• _Task directions_: Find the line containing "wings := runs, tokens" in the records below. Copy exactly that line and each one after it, ending at the line containing "lastDone := s.now, stage", and nothing more.

Stored data entries:
+---+
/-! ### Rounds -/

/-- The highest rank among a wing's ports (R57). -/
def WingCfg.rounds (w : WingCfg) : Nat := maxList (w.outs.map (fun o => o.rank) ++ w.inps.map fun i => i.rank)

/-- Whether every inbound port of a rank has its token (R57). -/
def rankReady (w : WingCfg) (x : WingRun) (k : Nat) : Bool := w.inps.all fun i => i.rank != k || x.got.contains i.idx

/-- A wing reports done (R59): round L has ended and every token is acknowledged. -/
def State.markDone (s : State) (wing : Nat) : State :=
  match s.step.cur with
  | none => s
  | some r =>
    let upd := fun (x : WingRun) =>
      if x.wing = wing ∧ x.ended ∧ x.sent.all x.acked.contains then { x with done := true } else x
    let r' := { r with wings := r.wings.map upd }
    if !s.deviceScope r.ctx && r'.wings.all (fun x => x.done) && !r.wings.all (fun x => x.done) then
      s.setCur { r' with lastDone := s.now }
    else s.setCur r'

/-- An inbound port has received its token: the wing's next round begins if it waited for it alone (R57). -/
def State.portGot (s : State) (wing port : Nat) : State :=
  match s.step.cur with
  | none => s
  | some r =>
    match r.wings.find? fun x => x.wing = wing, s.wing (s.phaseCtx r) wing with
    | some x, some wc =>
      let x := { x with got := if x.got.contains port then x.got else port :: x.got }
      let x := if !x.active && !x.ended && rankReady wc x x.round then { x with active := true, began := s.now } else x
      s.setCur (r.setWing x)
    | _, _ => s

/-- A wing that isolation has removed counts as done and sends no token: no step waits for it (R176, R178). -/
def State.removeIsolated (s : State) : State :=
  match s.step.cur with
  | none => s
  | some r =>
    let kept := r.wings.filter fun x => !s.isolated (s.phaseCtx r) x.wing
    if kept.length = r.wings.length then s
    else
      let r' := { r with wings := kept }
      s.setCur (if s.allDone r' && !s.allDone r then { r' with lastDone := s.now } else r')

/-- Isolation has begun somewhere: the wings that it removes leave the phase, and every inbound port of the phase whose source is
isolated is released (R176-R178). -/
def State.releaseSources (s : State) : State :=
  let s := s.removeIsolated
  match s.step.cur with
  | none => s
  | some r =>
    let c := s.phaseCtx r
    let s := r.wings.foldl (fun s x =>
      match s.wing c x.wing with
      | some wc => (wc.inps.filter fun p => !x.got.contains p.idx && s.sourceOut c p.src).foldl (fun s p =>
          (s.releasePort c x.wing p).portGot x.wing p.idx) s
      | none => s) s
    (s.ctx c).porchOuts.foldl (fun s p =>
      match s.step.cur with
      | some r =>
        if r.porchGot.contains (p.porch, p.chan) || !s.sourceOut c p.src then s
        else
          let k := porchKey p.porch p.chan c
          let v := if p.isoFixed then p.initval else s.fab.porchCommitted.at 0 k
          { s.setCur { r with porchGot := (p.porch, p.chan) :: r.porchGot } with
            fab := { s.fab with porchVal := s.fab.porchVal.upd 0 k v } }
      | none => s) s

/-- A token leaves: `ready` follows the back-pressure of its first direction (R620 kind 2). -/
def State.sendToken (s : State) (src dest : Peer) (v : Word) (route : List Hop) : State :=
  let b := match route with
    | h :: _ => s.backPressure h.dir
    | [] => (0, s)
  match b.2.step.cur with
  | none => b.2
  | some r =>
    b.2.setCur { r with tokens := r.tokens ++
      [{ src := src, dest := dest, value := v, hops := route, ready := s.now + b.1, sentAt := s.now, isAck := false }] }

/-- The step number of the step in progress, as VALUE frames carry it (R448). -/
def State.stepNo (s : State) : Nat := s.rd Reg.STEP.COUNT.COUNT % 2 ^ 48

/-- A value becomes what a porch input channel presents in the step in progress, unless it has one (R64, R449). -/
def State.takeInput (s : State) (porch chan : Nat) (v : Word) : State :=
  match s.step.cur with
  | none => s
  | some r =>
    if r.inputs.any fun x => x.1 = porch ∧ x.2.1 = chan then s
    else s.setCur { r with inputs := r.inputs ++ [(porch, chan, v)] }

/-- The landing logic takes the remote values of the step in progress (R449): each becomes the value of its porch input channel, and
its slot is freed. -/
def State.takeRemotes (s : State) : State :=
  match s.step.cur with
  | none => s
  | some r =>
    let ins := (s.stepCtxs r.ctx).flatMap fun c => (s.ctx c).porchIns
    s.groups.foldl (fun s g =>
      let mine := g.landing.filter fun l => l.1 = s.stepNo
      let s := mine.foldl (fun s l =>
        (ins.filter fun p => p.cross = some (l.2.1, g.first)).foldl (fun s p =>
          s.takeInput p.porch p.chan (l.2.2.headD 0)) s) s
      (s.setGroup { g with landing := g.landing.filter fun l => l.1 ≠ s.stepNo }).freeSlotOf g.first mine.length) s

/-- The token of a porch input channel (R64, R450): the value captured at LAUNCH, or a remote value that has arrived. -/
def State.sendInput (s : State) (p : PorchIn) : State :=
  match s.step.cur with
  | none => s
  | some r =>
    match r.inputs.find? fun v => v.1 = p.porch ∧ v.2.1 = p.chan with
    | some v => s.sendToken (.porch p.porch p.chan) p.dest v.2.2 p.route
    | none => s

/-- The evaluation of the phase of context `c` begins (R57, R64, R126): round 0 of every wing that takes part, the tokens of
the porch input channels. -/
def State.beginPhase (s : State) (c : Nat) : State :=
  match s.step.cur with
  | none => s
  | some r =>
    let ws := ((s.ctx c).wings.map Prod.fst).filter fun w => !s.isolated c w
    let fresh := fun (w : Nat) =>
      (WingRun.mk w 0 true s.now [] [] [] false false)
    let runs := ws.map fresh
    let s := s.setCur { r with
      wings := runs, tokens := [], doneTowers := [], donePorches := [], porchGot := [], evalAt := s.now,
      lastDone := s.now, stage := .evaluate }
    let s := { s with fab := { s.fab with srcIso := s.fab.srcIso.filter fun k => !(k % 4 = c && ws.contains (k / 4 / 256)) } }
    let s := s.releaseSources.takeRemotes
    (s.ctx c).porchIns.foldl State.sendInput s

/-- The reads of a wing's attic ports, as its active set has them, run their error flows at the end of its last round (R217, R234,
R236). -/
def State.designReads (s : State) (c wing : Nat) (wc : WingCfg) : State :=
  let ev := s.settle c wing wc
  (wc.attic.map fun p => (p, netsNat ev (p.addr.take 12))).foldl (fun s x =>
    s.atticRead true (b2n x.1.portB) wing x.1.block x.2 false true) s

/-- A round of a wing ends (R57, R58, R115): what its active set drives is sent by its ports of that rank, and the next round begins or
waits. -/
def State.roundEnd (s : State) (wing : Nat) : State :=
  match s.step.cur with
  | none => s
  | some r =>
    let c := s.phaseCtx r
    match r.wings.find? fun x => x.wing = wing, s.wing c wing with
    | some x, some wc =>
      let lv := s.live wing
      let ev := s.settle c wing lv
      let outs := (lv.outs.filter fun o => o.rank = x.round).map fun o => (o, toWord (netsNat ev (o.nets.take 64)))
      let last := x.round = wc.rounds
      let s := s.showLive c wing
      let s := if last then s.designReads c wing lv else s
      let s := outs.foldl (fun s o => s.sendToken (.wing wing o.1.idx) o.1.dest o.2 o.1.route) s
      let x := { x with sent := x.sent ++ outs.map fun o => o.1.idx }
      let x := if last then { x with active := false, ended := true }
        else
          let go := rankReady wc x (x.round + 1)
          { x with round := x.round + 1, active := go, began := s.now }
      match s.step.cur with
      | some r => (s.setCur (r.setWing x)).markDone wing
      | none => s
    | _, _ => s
+---+
• _Output of the exercise_:
      wings := runs, tokens := [], doneTowers := [], donePorches := [], porchGot := [], evalAt := s.now,
      lastDone := s.now, stage := .evaluate }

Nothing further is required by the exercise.